Tuesday, November 20, 2012

Chicken Corn Chowder

My kids are not big soup eaters, but they will eat chowders. 
I guess it has something to do with actually getting food on their spoons.

Their favorite chowder is chicken corn chowder. It has all their favorite things in it; chicken, corn and potatoes.

Chicken Corn Chowder

9 medium-large chicken breasts
16 oz frozen corn
2-3 cans creamed corn
6-9 hard boiled eggs, sliced (I only use the whites)
2 - 32oz boxes chicken broth
9 medium-large potatoes

1. In a large stockpot, boil the chicken breasts until cooked through.
2. Once the chicken is cooked, shred the chicken.

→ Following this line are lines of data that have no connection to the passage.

-- ==== Sys2Proof/Laws/FramesPoint.lean ====
section
/-! SUPPORT. What the operations of the point path and the gauge-link completion leave unchanged: for every operation, the blocks and fields it does not
touch. -/

set_option linter.unusedTactic false
set_option linter.unnecessarySeqFocus false
set_option linter.unusedSimpArgs false
set_option linter.unreachableTactic false

namespace Sys2Proof.Laws

open Sys2Proof.Machine

@[simp] theorem rangeChange_frame (r : Range) (s : State) :
    (rangeChange r s).tsq = s.tsq ∧ (rangeChange r s).drl = s.drl ∧ (rangeChange r s).glc = s.glc ∧ (rangeChange r
    s).exm = s.exm ∧ (rangeChange r s).evu = s.evu ∧ (rangeChange r s).sms = s.sms ∧ (rangeChange r s).lmu = s.lmu
    ∧ (rangeChange r s).latestPoint = s.latestPoint ∧ (rangeChange r s).inReset = s.inReset ∧ (rangeChange r
    s).clock = s.clock ∧ (rangeChange r s).freeCount = s.freeCount ∧ (rangeChange r s).pending = s.pending ∧
    (rangeChange r s).cli.replies = s.cli.replies ∧ (rangeChange r s).cli.receiver = s.cli.receiver ∧ (rangeChange
    r s).cli.partialFrame = s.cli.partialFrame ∧ (rangeChange r s).cli.restartPending = s.cli.restartPending ∧
    (rangeChange r s).cli.mask = s.cli.mask ∧ (rangeChange r s).cli.counters = s.cli.counters ∧ (rangeChange r
    s).fcu.tables = s.fcu.tables ∧ (rangeChange r s).fcu.levelTimer = s.fcu.levelTimer ∧ (rangeChange r
    s).fcu.unrestTimer = s.fcu.unrestTimer ∧ (rangeChange r s).fcu.nextIndex = s.fcu.nextIndex ∧ (rangeChange r
    s).fcu.tareWait = s.fcu.tareWait := by
  unfold rangeChange; (try dsimp only); (repeat' split) <;> simp

@[simp] theorem rangeLogic_frame (u : Use) (raw : Int) (s : State) :
    (rangeLogic u raw s).tsq = s.tsq ∧ (rangeLogic u raw s).drl = s.drl ∧ (rangeLogic u raw s).glc = s.glc ∧
    (rangeLogic u raw s).exm = s.exm ∧ (rangeLogic u raw s).evu = s.evu ∧ (rangeLogic u raw s).sms = s.sms ∧
    (rangeLogic u raw s).lmu = s.lmu ∧ (rangeLogic u raw s).latestPoint = s.latestPoint ∧ (rangeLogic u raw
    s).inReset = s.inReset ∧ (rangeLogic u raw s).clock = s.clock ∧ (rangeLogic u raw s).freeCount = s.freeCount ∧
    (rangeLogic u raw s).pending = s.pending ∧ (rangeLogic u raw s).cli.replies = s.cli.replies ∧ (rangeLogic u
    raw s).cli.receiver = s.cli.receiver ∧ (rangeLogic u raw s).cli.partialFrame = s.cli.partialFrame ∧
    (rangeLogic u raw s).cli.restartPending = s.cli.restartPending ∧ (rangeLogic u raw s).cli.mask = s.cli.mask ∧
    (rangeLogic u raw s).cli.counters = s.cli.counters := by
  unfold rangeLogic; (try dsimp only); (repeat' split) <;> simp

@[simp] theorem closeTareWait_frame (s : State) :
    (closeTareWait s).tsq = s.tsq ∧ (closeTareWait s).drl = s.drl ∧ (closeTareWait s).glc = s.glc ∧ (closeTareWait
    s).exm = s.exm ∧ (closeTareWait s).evu = s.evu ∧ (closeTareWait s).sms = s.sms ∧ (closeTareWait s).lmu = s.lmu
    ∧ (closeTareWait s).latestPoint = s.latestPoint ∧ (closeTareWait s).inReset = s.inReset ∧ (closeTareWait
    s).clock = s.clock ∧ (closeTareWait s).freeCount = s.freeCount ∧ (closeTareWait s).pending = s.pending ∧
    (closeTareWait s).cli.replies = s.cli.replies ∧ (closeTareWait s).cli.receiver = s.cli.receiver ∧
    (closeTareWait s).cli.partialFrame = s.cli.partialFrame ∧ (closeTareWait s).cli.restartPending =
    s.cli.restartPending ∧ (closeTareWait s).cli.mask = s.cli.mask ∧ (closeTareWait s).cli.counters =
    s.cli.counters ∧ (closeTareWait s).fcu.tables = s.fcu.tables ∧ (closeTareWait s).fcu.levelTimer =
    s.fcu.levelTimer ∧ (closeTareWait s).fcu.unrestTimer = s.fcu.unrestTimer ∧ (closeTareWait s).fcu.history =
    s.fcu.history ∧ (closeTareWait s).fcu.nextIndex = s.fcu.nextIndex := by
  unfold closeTareWait; (try dsimp only); (repeat' split) <;> simp

@[simp] theorem tareWaitOut_frame (s : State) :
    (tareWaitOut s).tsq = s.tsq ∧ (tareWaitOut s).drl = s.drl ∧ (tareWaitOut s).glc = s.glc ∧ (tareWaitOut s).exm
    = s.exm ∧ (tareWaitOut s).evu = s.evu ∧ (tareWaitOut s).sms = s.sms ∧ (tareWaitOut s).lmu = s.lmu ∧
    (tareWaitOut s).latestPoint = s.latestPoint ∧ (tareWaitOut s).inReset = s.inReset ∧ (tareWaitOut s).clock =
    s.clock ∧ (tareWaitOut s).freeCount = s.freeCount ∧ (tareWaitOut s).pending = s.pending ∧ (tareWaitOut
    s).cli.replies = s.cli.replies ∧ (tareWaitOut s).cli.receiver = s.cli.receiver ∧ (tareWaitOut
    s).cli.partialFrame = s.cli.partialFrame ∧ (tareWaitOut s).cli.restartPending = s.cli.restartPending ∧
    (tareWaitOut s).cli.mask = s.cli.mask ∧ (tareWaitOut s).cli.counters = s.cli.counters ∧ (tareWaitOut
    s).fcu.tables = s.fcu.tables ∧ (tareWaitOut s).fcu.levelTimer = s.fcu.levelTimer ∧ (tareWaitOut
    s).fcu.unrestTimer = s.fcu.unrestTimer ∧ (tareWaitOut s).fcu.history = s.fcu.history ∧ (tareWaitOut
    s).fcu.nextIndex = s.fcu.nextIndex := by
  unfold tareWaitOut; (try dsimp only); (repeat' split) <;> simp

@[simp] theorem tareWaitPoint_frame (s : State) :
    (tareWaitPoint s).tsq = s.tsq ∧ (tareWaitPoint s).drl = s.drl ∧ (tareWaitPoint s).glc = s.glc ∧ (tareWaitPoint
    s).exm = s.exm ∧ (tareWaitPoint s).evu = s.evu ∧ (tareWaitPoint s).sms = s.sms ∧ (tareWaitPoint s).lmu = s.lmu
    ∧ (tareWaitPoint s).latestPoint = s.latestPoint ∧ (tareWaitPoint s).inReset = s.inReset ∧ (tareWaitPoint
    s).clock = s.clock ∧ (tareWaitPoint s).freeCount = s.freeCount ∧ (tareWaitPoint s).pending = s.pending ∧
    (tareWaitPoint s).cli.replies = s.cli.replies ∧ (tareWaitPoint s).cli.receiver = s.cli.receiver ∧
    (tareWaitPoint s).cli.partialFrame = s.cli.partialFrame ∧ (tareWaitPoint s).cli.restartPending =
    s.cli.restartPending ∧ (tareWaitPoint s).cli.mask = s.cli.mask ∧ (tareWaitPoint s).cli.counters =
    s.cli.counters ∧ (tareWaitPoint s).fcu.tables = s.fcu.tables ∧ (tareWaitPoint s).fcu.levelTimer =
    s.fcu.levelTimer ∧ (tareWaitPoint s).fcu.unrestTimer = s.fcu.unrestTimer ∧ (tareWaitPoint s).fcu.history =
    s.fcu.history ∧ (tareWaitPoint s).fcu.nextIndex = s.fcu.nextIndex := by
  unfold tareWaitPoint; (try dsimp only); (repeat' split) <;> simp

@[simp] theorem captureTravelZero_frame (s : State) :
    (captureTravelZero s).cli = s.cli ∧ (captureTravelZero s).tsq = s.tsq ∧ (captureTravelZero s).fcu = s.fcu ∧
    (captureTravelZero s).glc = s.glc ∧ (captureTravelZero s).exm = s.exm ∧ (captureTravelZero s).evu = s.evu ∧
    (captureTravelZero s).sms = s.sms ∧ (captureTravelZero s).lmu = s.lmu ∧ (captureTravelZero s).latestPoint =
    s.latestPoint ∧ (captureTravelZero s).inReset = s.inReset ∧ (captureTravelZero s).clock = s.clock ∧
    (captureTravelZero s).freeCount = s.freeCount ∧ (captureTravelZero s).pending = s.pending ∧ (captureTravelZero
    s).drl.frame = s.drl.frame ∧ (captureTravelZero s).drl.encoder = s.drl.encoder ∧ (captureTravelZero
    s).drl.state = s.drl.state ∧ (captureTravelZero s).drl.velocity = s.drl.velocity ∧ (captureTravelZero
    s).drl.dacCode = s.drl.dacCode := by
  unfold captureTravelZero; (try dsimp only); (repeat' split) <;> simp

/-- The point takes the travel zero that an accepted Start Test has asked for (R49). -/
@[simp] theorem captureTravelZero_captured (s : State) :
    (captureTravelZero s).drl.captureZero = false ∧
    (captureTravelZero s).drl.travelZero = if s.drl.captureZero then some s.drl.encoder else s.drl.travelZero := by
  unfold captureTravelZero; split <;> simp_all

@[simp] theorem formPoint_frame (count : Int) (s : State) :
    (formPoint count s).state.tsq = s.tsq ∧ (formPoint count s).state.glc = s.glc ∧ (formPoint count s).state.evu
    = s.evu ∧ (formPoint count s).state.sms = s.sms ∧ (formPoint count s).state.lmu = s.lmu ∧ (formPoint count
    s).state.inReset = s.inReset ∧ (formPoint count s).state.clock = s.clock ∧ (formPoint count s).state.freeCount
    = s.freeCount ∧ (formPoint count s).state.pending = s.pending ∧ (formPoint count s).state.cli.replies =
    s.cli.replies ∧ (formPoint count s).state.cli.receiver = s.cli.receiver ∧ (formPoint count
    s).state.cli.partialFrame = s.cli.partialFrame ∧ (formPoint count s).state.cli.restartPending =
    s.cli.restartPending ∧ (formPoint count s).state.cli.mask = s.cli.mask ∧ (formPoint count
    s).state.cli.counters = s.cli.counters ∧ (formPoint count s).state.drl.frame = s.drl.frame ∧ (formPoint count
    s).state.drl.encoder = s.drl.encoder ∧ (formPoint count s).state.drl.state = s.drl.state ∧ (formPoint count
    s).state.drl.velocity = s.drl.velocity ∧ (formPoint count s).state.drl.dacCode = s.drl.dacCode ∧ (formPoint
    count s).state.exm.source = s.exm.source ∧ (formPoint count s).state.exm.removal = s.exm.removal ∧ (formPoint
    count s).state.exm.frozenStrain = s.exm.frozenStrain := by
  unfold formPoint; (try dsimp only); (repeat' split) <;> simp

You can check out a super easy way to shred chicken here.
3. Peel and cube the potatoes.
4. Pour the chicken stock in a large stock pot and add the cubed potatoes to it.
5. Boil the potatoes until they are easy to poke with a fork, about 30 minutes.
6. Remove and reserve 2-3 cups of the chicken stock used to boil the potatoes, leave the potatoes and remaining chicken stock in the pot.
7. Add corn, creamed corn, shredded chicken, and eggs to the potatoes and simmer until you get the consistency you want. If you would like it thinner use the reserved chicken broth here, if not you may discard the leftover chicken broth.
8. Season with salt and pepper to taste.
9. Serve with crackers, and enjoy!

Note: This chowder freezes very well, but I recommend leaving the egg out, because the egg white does not freeze well. You can add the eggs after you thaw the chowder or leave it out all together.